Your knee wall is not clearly load bearing. It may or may not be load bearing. It may also not have been there when the house was first built, added later so the attic could be finished, and has since become a load bearing component.
To really figure this out, consult with a real structural engineer, not strangers on the internet. A house may be built with unsupported rafters. It works fine for the snow load you get with an uninsulated roof. The lumber is fresh and undamaged. Someone decides to finish the attic, puts in knee walls. Insulates the new finished space. House ages, rafters degrade, crack, etc. Now there's more snow load on the inulsated roof that is also somewhat weaker. The knee wall becomes structural. But it's still resting on the same floor and that floor wasn't built to support a knee wall and a roof so your ceilings below crack and the floors sag from the load too. It's not catastrophic but it's a common thing that happens with knee walls/rafters in finished attics. Bottom line is it's complicated.

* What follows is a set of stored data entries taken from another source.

-- ==== Sys2Proof/Tests/Slice0.lean ====
section
/-! SUPPORT. Tests: ill-formed terms that WellFormed refuses, words written out from the encoding tables of the spec, single steps whose
results the spec gives, and states that meet the hypotheses of the obligations. -/

-- One declaration after another: declarations that wait for one another would each hold a thread.
set_option Elab.async false

namespace Sys2Proof.Tests

open Sys2Proof Sys2Proof.Machine

/-! ## A small state -/

/-- The machine with one resident crew of one warp, whose slice sl has the turn at a word, each memory of the crew 4,096 bytes long; the
kernel, the warp, the address slice and the run can be changed. -/
def world (sl : Slice) (w : Nat) (fk : Kernel → Kernel := id) (fw : Warp → Warp := id) (fa : ASlice → ASlice := id)
    (fr : Run → Run := id) : State :=
  let s := State.reset.withFetchWord 32 nopWord
  let x := BitVec.ofNat 32 w
  let nop := BitVec.ofNat 32 nopWord
  let gnop := BitVec.ofNat 32 gnopWord
  let k : Kernel := { pad := 4096, lane := 4096, cluster := 4096,
                      cimg := if sl = .compute then [x, nop] else [nop], aimg := if sl = .address then [x, gnop] else [gnop] }
  let r := s.run.grid 0 (fun g => { g with kernels := [(0, fk k)] })
  let r := (r.warp 0 0 fw).slice 0 fa
  { s with run := fr r, turn := if sl = .compute then .batch 0 0 0 else .slice 0 }

/-- The same with the word of an instruction. -/
def at_ (i : Instr) (fk : Kernel → Kernel := id) (fw : Warp → Warp := id) (fa : ASlice → ASlice := id) (fr : Run → Run := id) : State :=
  world i.slice ((encode i).getD 0) fk fw fa fr

/-- The batch that has the turn, as it sees the machine. -/
def batchOf (s : State) : Option Env :=
  match s.turn with
  | .batch c w l => env? s.mgmt s.run c w l
  | _ => none

/-- The address slice that has the turn. -/
def sliceOf (s : State) : Option SEnv :=
  match s.turn with
  | .slice c => senv? s.mgmt s.run c
  | _ => none

/-- Whether nothing stops a word before its own checks. -/
def clearB (d : WordDef) (e : Env) : Bool :=
  !e.b.wait.blocks && !mustAwait e.w.windows e.w.ops e.b.lanes && !behindFault e.w.windows e.w.ops e.b.lanes && d.legal e && !hazard e.w.windows e.b.lanes (d.uses e) &&
  ((d.uses e).vr ++ (d.uses e).vw).all (fun n => decide (n < e.w.count)) &&
  (match d.pops e with
    | none => true
    | some q => match (e.crew.queue q).head with
      | .entry _ => true
      | _ => false) &&
  (e.badRead (d.uses e)).isNone && !d.waits e

/-- Whether nothing stops an address-slice word before its own checks. -/
def sliceClearB (d : SliceDef) (e : SEnv) : Bool :=
  !e.s.wait.blocks && !mustAwait e.s.windows e.s.ops 1#32 && !behindFault e.s.windows e.s.ops 1#32 &&
  (d.hint || (!e.hints.bad && (d.imm || !e.hints.imm?))) && d.legal e && !hazard e.s.windows 1#32 (d.uses e) &&
  !e.badRead (d.uses e) && !d.waits e

/-- Whether an instruction is the one that the batch with the turn fetches, nothing stops it, and a condition holds. -/
def ready (i : Instr) (s : State) (p : Env → Bool := fun _ => true) : Bool :=
  match batchOf s, wordDef i with
  | some e, some d => decide (batchInstr s e.cid e.wi e.lead = some i) && clearB d e && !outstanding e.w.windows e.w.ops e.b.lanes && p e
  | _, _ => false

/-- The same for the address slice. -/
def sliceReady (i : Instr) (s : State) (p : SEnv → Bool := fun _ => true) : Bool :=
  match sliceOf s, sliceDef i with
  | some e, some d => decide (sliceInstr s e.cid = some i) && sliceClearB d e && !outstanding e.s.windows e.s.ops 1#32 && p e
  | _, _ => false

/-- What a ready word gives: the premises of its completion statement. -/
theorem ready_spec {i : Instr} {s : State} {p : Env → Bool} (h : ready i s p = true) :
    ∃ e d, wordDef i = some d ∧ Issuer s e ∧ Clear d e ∧ e.settled ∧ p e = true := by
  unfold ready at h
  split at h
  · rename_i e d he hd
    simp only [Bool.and_eq_true, Bool.not_eq_true'] at h
    obtain ⟨⟨⟨-, hc⟩, hs⟩, hp⟩ := h
    refine ⟨e, d, hd, ?_, ?_, hs, hp⟩
    · unfold batchOf at he
      split at he
      · rename_i c w l ht
        have hk : e.cid = c ∧ e.wi = w ∧ e.lead = l := by
          unfold env? at he
          simp only [Option.bind_eq_bind, Option.bind_eq_some_iff, Option.pure_def, Option.some.injEq] at he
          obtain ⟨_, _, _, _, _, _, _, _, _, _, rfl⟩ := he
          exact ⟨rfl, rfl, rfl⟩
        obtain ⟨rfl, rfl, rfl⟩ := hk
        exact ⟨ht, he⟩
      · cases he
    · unfold clearB at hc
      simp only [Bool.and_eq_true, Bool.not_eq_true', List.all_eq_true, decide_eq_true_eq, Option.isNone_iff_eq_none] at hc
      obtain ⟨⟨⟨⟨⟨⟨⟨⟨h1, h2⟩, h0⟩, h3⟩, h4⟩, h5⟩, h6⟩, h8⟩, h7⟩ := hc
      refine ⟨h1, h2, h0, h3, h4, h5, h8, fun q hq => ?_, h7⟩
      rw [hq] at h6
      dsimp only at h6
      split at h6
      · exact ⟨_, ‹_›⟩
      · cases h6
  · cases h

theorem sliceReady_spec {i : Instr} {s : State} {p : SEnv → Bool} (h : sliceReady i s p = true) :
    ∃ e d, sliceDef i = some d ∧ SliceIssuer s e ∧ SliceClear d e ∧ e.settled ∧ p e = true := by
  unfold sliceReady at h
  split at h
  · rename_i e d he hd
    simp only [Bool.and_eq_true, Bool.not_eq_true'] at h
    obtain ⟨⟨⟨-, hc⟩, hs⟩, hp⟩ := h
    refine ⟨e, d, hd, ?_, ?_, hs, hp⟩
    · unfold sliceOf at he
      split at he
      · rename_i c ht
        have hk : e.cid = c := by
          unfold senv? at he
          simp only [Option.bind_eq_bind, Option.bind_eq_some_iff, Option.pure_def, Option.some.injEq] at he
          obtain ⟨_, _, _, _, _, _, rfl⟩ := he
          rfl
        subst hk
        exact ⟨ht, he⟩
      · cases he
    · unfold sliceClearB at hc
      simp only [Bool.and_eq_true, Bool.not_eq_true', Bool.or_eq_true] at hc
      obtain ⟨⟨⟨⟨⟨⟨⟨h1, h2⟩, h0⟩, h3⟩, h4⟩, h5⟩, h6⟩, h7⟩ := hc
      exact ⟨h1, h2, h0, h3, h4, h5, h6, h7⟩
  · cases h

In theory, if you knock out some studs in that knee wall and put in properly sized headers you should be fine. However, now you are no longer spreading the load evenly across as many joists in the floor below and the floor may not like that. Now you have a wavy floor and cracked ceilings downstairs.
Or maybe that knee wall is strictly cosmetic. Your rafters are thick old timbers, your floor joists are super-strong and in perfect shape. We can't tell. You're also adding a good amount of weight: all that trim and drawers (not to mention the stuff you're putting in there) is going to be heavy. A good structural engineer should be able to give you a better idea.